What is being asked: Find the number of lines containing the string "isImm" in the data. Answer with the number by itself.
'''
theorem Laws.Encoding.pand (x : P3) : Statement (.pand x) := by
  intro h
  have h' := h
  simp only [Instr.wf] at h'
  obtain ⟨f1, f2⟩ := P3.rf_law (x := x) (by tauto) (op := 0x025) (by decide)
  refine enc_rf f1 h rfl rfl (fun ext w hw => ?_) h
  unfold extractFull
  rw [hw]
  show (some (Instr.pand (P3.ofRF (x.rf 0x025))) : Option Instr) = _
  rw [f2]

theorem Laws.Encoding.por (x : P3) : Statement (.por x) := by
  intro h
  have h' := h
  simp only [Instr.wf] at h'
  obtain ⟨f1, f2⟩ := P3.rf_law (x := x) (by tauto) (op := 0x026) (by decide)
  refine enc_rf f1 h rfl rfl (fun ext w hw => ?_) h
  unfold extractFull
  rw [hw]
  show (some (Instr.por (P3.ofRF (x.rf 0x026))) : Option Instr) = _
  rw [f2]

theorem Laws.Encoding.pxor (x : P3) : Statement (.pxor x) := by
  intro h
  have h' := h
  simp only [Instr.wf] at h'
  obtain ⟨f1, f2⟩ := P3.rf_law (x := x) (by tauto) (op := 0x027) (by decide)
  refine enc_rf f1 h rfl rfl (fun ext w hw => ?_) h
  unfold extractFull
  rw [hw]
  show (some (Instr.pxor (P3.ofRF (x.rf 0x027))) : Option Instr) = _
  rw [f2]

theorem Laws.Encoding.smov (g : Guard) (u : Bool) (d : Src) (sreg : Nat) : Statement (.smov g u d sreg) := by
  intro h
  have b_u := toNat_lt u
  have h' := h
  simp only [Instr.wf, Bool.and_eq_true, decide_eq_true_eq] at h'
  have hg : g.p < 8 := Guard.ok_lt (by tauto)
  have hd := Src.dst_law (u := u) (d := d) (by tauto)
  refine enc_rf (f := ({ RF.zero g 0x028 with u := u, d := d.num, dk := d.isK, a := sreg } : RF)) (by constructor <;> (try simp only [RF.zero]) <;> omega) h rfl rfl (fun ext w hw => ?_) h
  unfold extractFull
  rw [hw]
  show (some (Instr.smov g u (Src.mk d.num d.isK false) sreg) : Option Instr) = _
  have e0 : Src.mk d.num d.isK false = d := hd.2
  rw [e0]

theorem Laws.Encoding.swr (g : Guard) (sreg a : Nat) : Statement (.swr g sreg a) := by
  intro h
  have h' := h
  simp only [Instr.wf, okPair, sregWritable, Bool.and_eq_true] at h'
  have hg : g.p < 8 := Guard.ok_lt (by tauto)
  have hs : sreg < 256 := by have := h'.1.2; simp only [Bool.or_eq_true, beq_iff_eq] at this; omega
  have ha : a < 256 := by have := h'.2; split at this <;> simp only [Bool.and_eq_true, decide_eq_true_eq] at this <;> omega
  refine enc_rf (f := ({ RF.zero g 0x029 with d := sreg, a := a } : RF)) (by constructor <;> (try simp only [RF.zero]) <;> omega) h rfl rfl (fun ext w hw => ?_) h
  unfold extractFull
  rw [hw]
  show (some (Instr.swr g sreg a) : Option Instr) = _
  rfl

theorem Laws.Encoding.rand (g : Guard) (d : Nat) : Statement (.rand g d) := by
  intro h
  have h' := h
  simp only [Instr.wf, Bool.and_eq_true, decide_eq_true_eq] at h'
  have hg : g.p < 8 := Guard.ok_lt (by tauto)
  refine enc_rf (f := ({ RF.zero g 0x02A with d := d } : RF)) (by constructor <;> (try simp only [RF.zero]) <;> omega) h rfl rfl (fun ext w hw => ?_) h
  unfold extractFull
  rw [hw]
  show (some (Instr.rand g d) : Option Instr) = _
  rfl

theorem Laws.Encoding.widf (g : Guard) (u : Bool) (n : Nat) (d : Src) : Statement (.widf g u n d) := by
  intro h
  have b_u := toNat_lt u
  have h' := h
  simp only [Instr.wf, Bool.and_eq_true, decide_eq_true_eq] at h'
  have hg : g.p < 8 := Guard.ok_lt (by tauto)
  have hd := Src.dst_law (u := u) (d := d) (by tauto)
  refine enc_rf (f := ({ RF.zero g 0x02B with u := u, d := d.num, dk := d.isK, spec := n } : RF)) (by constructor <;> (try simp only [RF.zero]) <;> omega) h rfl rfl (fun ext w hw => ?_) h
  unfold extractFull
  rw [hw]
  show (some (Instr.widf g u (n % 8) (Src.mk d.num d.isK false)) : Option Instr) = _
  have e0 : n % 8 = n := by omega
  have e1 : Src.mk d.num d.isK false = d := hd.2
  rw [e0, e1]

theorem Laws.Encoding.addPaired (x : Paired) : Statement (.addPaired x) := fun h =>
  enc_paired (op := .add) h h rfl rfl h

theorem Laws.Encoding.subPaired (x : Paired) : Statement (.subPaired x) := fun h =>
  enc_paired (op := .sub) h h rfl rfl h

theorem Laws.Encoding.andPaired (x : Paired) : Statement (.andPaired x) := fun h =>
  enc_paired (op := .and) h h rfl rfl h

theorem Laws.Encoding.orPaired (x : Paired) : Statement (.orPaired x) := fun h =>
  enc_paired (op := .or) h h rfl rfl h

theorem Laws.Encoding.xorPaired (x : Paired) : Statement (.xorPaired x) := fun h =>
  enc_paired (op := .xor) h h rfl rfl h

theorem Laws.Encoding.shlPaired (x : Paired) : Statement (.shlPaired x) := fun h =>
  enc_paired (op := .shl) h h rfl rfl h

theorem Laws.Encoding.shrPaired (x : Paired) : Statement (.shrPaired x) := fun h =>
  enc_paired (op := .shr) h h rfl rfl h

theorem Laws.Encoding.movPaired (x : Paired) : Statement (.movPaired x) := fun h =>
  enc_paired (op := .mov) h h rfl rfl h

theorem Laws.Encoding.minPaired (x : Paired) : Statement (.minPaired x) := fun h =>
  enc_paired (op := .min) h h rfl rfl h

theorem Laws.Encoding.maxPaired (x : Paired) : Statement (.maxPaired x) := fun h =>
  enc_paired (op := .max) h h rfl rfl h

theorem Laws.Encoding.faddPaired (x : Paired) : Statement (.faddPaired x) := fun h =>
  enc_paired (op := .fadd) h h rfl rfl h

theorem Laws.Encoding.fmulPaired (x : Paired) : Statement (.fmulPaired x) := fun h =>
  enc_paired (op := .fmul) h h rfl rfl h

theorem Laws.Encoding.fminPaired (x : Paired) : Statement (.fminPaired x) := fun h =>
  enc_paired (op := .fmin) h h rfl rfl h

theorem Laws.Encoding.fmaxPaired (x : Paired) : Statement (.fmaxPaired x) := fun h =>
  enc_paired (op := .fmax) h h rfl rfl h

theorem Laws.Encoding.hadd2Paired (x : Paired) : Statement (.hadd2Paired x) := fun h =>
  enc_paired (op := .hadd2) h h rfl rfl h

theorem Laws.Encoding.hmul2Paired (x : Paired) : Statement (.hmul2Paired x) := fun h =>
  enc_paired (op := .hmul2) h h rfl rfl h

theorem Laws.Encoding.shfl (g : Guard) (mode : ShflMode) (d a : Nat) (b : Src) (c : Nat) : Statement (.shfl g mode d a b c) := by
  intro h
  have c_mode := (ShflMode.code_lt mode).1
  have h' := h
  simp only [Instr.wf, Bool.and_eq_true, decide_eq_true_eq] at h'
  have hg : g.p < 8 := Guard.ok_lt (by tauto)
  have hb := Src.wi_law (d := b) (by tauto)
  have bi := toNat_lt b.isImm
  refine enc_rf (f := ({ RF.zero g 0x040 with d := d, a := a, b := b.num, c := c, spec := mode.code + 128 * b.isImm.toNat } : RF)) (by constructor <;> (try simp only [RF.zero]) <;> omega) h rfl rfl (fun ext w hw => ?_) h
  unfold extractFull
  rw [hw]
  show ((ShflMode.ofCode ((mode.code + 128 * b.isImm.toNat) % 4)).map (fun m => Instr.shfl g m d a (Src.mk b.num false (bit (mode.code + 128 * b.isImm.toNat) 7)) c) : Option Instr) = _
  have e0 : (mode.code + 128 * b.isImm.toNat) % 4 = mode.code := by omega
  have e1 : ShflMode.ofCode mode.code = some mode := (ShflMode.code_lt mode).2
  have e2 : bit (mode.code + 128 * b.isImm.toNat) 7 = b.isImm := bit_above mode.code 7 _ (by omega)
  have e3 : Src.mk b.num false b.isImm = b := hb.2.1
  rw [e0, e1, e2, e3]
  rfl

theorem Laws.Encoding.vote (g : Guard) (mode : VoteMode) (na : Bool) (d a c : Nat) : Statement (.vote g mode na d a c) := by
  intro h
  have c_mode := (VoteMode.code_lt mode).1
  have b_na := toNat_lt na
  have h' := h
  simp only [Instr.wf, Bool.and_eq_true, decide_eq_true_eq] at h'
  have hg : g.p < 8 := Guard.ok_lt (by tauto)
  have hd : d < 256 := by have := h'.1.1.2; split at this <;> omega
  refine enc_rf (f := ({ RF.zero g 0x041 with d := d, a := a, c := c, spec := mode.code + 4 * na.toNat } : RF)) (by constructor <;> (try simp only [RF.zero]) <;> omega) h rfl rfl (fun ext w hw => ?_) h
  unfold extractFull
  rw [hw]
  show ((VoteMode.ofCode ((mode.code + 4 * na.toNat) % 4)).map (fun m => Instr.vote g m (bit (mode.code + 4 * na.toNat) 2) d a c) : Option Instr) = _
  have e0 : (mode.code + 4 * na.toNat) % 4 = mode.code := by omega
  have e1 : VoteMode.ofCode mode.code = some mode := (VoteMode.code_lt mode).2
  have e2 : bit (mode.code + 4 * na.toNat) 2 = na := by unfold bit; rw [show (mode.code + 4 * na.toNat) / 2 ^ 2 % 2 = na.toNat by omega]; exact beq_toNat _
  rw [e0, e1, e2]
  rfl

theorem Laws.Encoding.redux (g : Guard) (op : RedOp) (d a c : Nat) : Statement (.redux g op d a c) := by
  intro h
  have c_op := (RedOp.code_lt op).1
  have h' := h
  simp only [Instr.wf, Bool.and_eq_true, decide_eq_true_eq] at h'
  have hg : g.p < 8 := Guard.ok_lt (by tauto)
  refine enc_rf (f := ({ RF.zero g 0x042 with d := d, a := a, c := c, spec := op.code } : RF)) (by constructor <;> (try simp only [RF.zero]) <;> omega) h rfl rfl (fun ext w hw => ?_) h
  unfold extractFull
  rw [hw]
  show ((RedOp.ofCode (op.code % 8)).map (fun o => Instr.redux g o d a c) : Option Instr) = _
  have e0 : op.code % 8 = op.code := by omega
  have e1 : RedOp.ofCode op.code = some op := (RedOp.code_lt op).2
  rw [e0, e1]
  rfl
'''
Written response: 6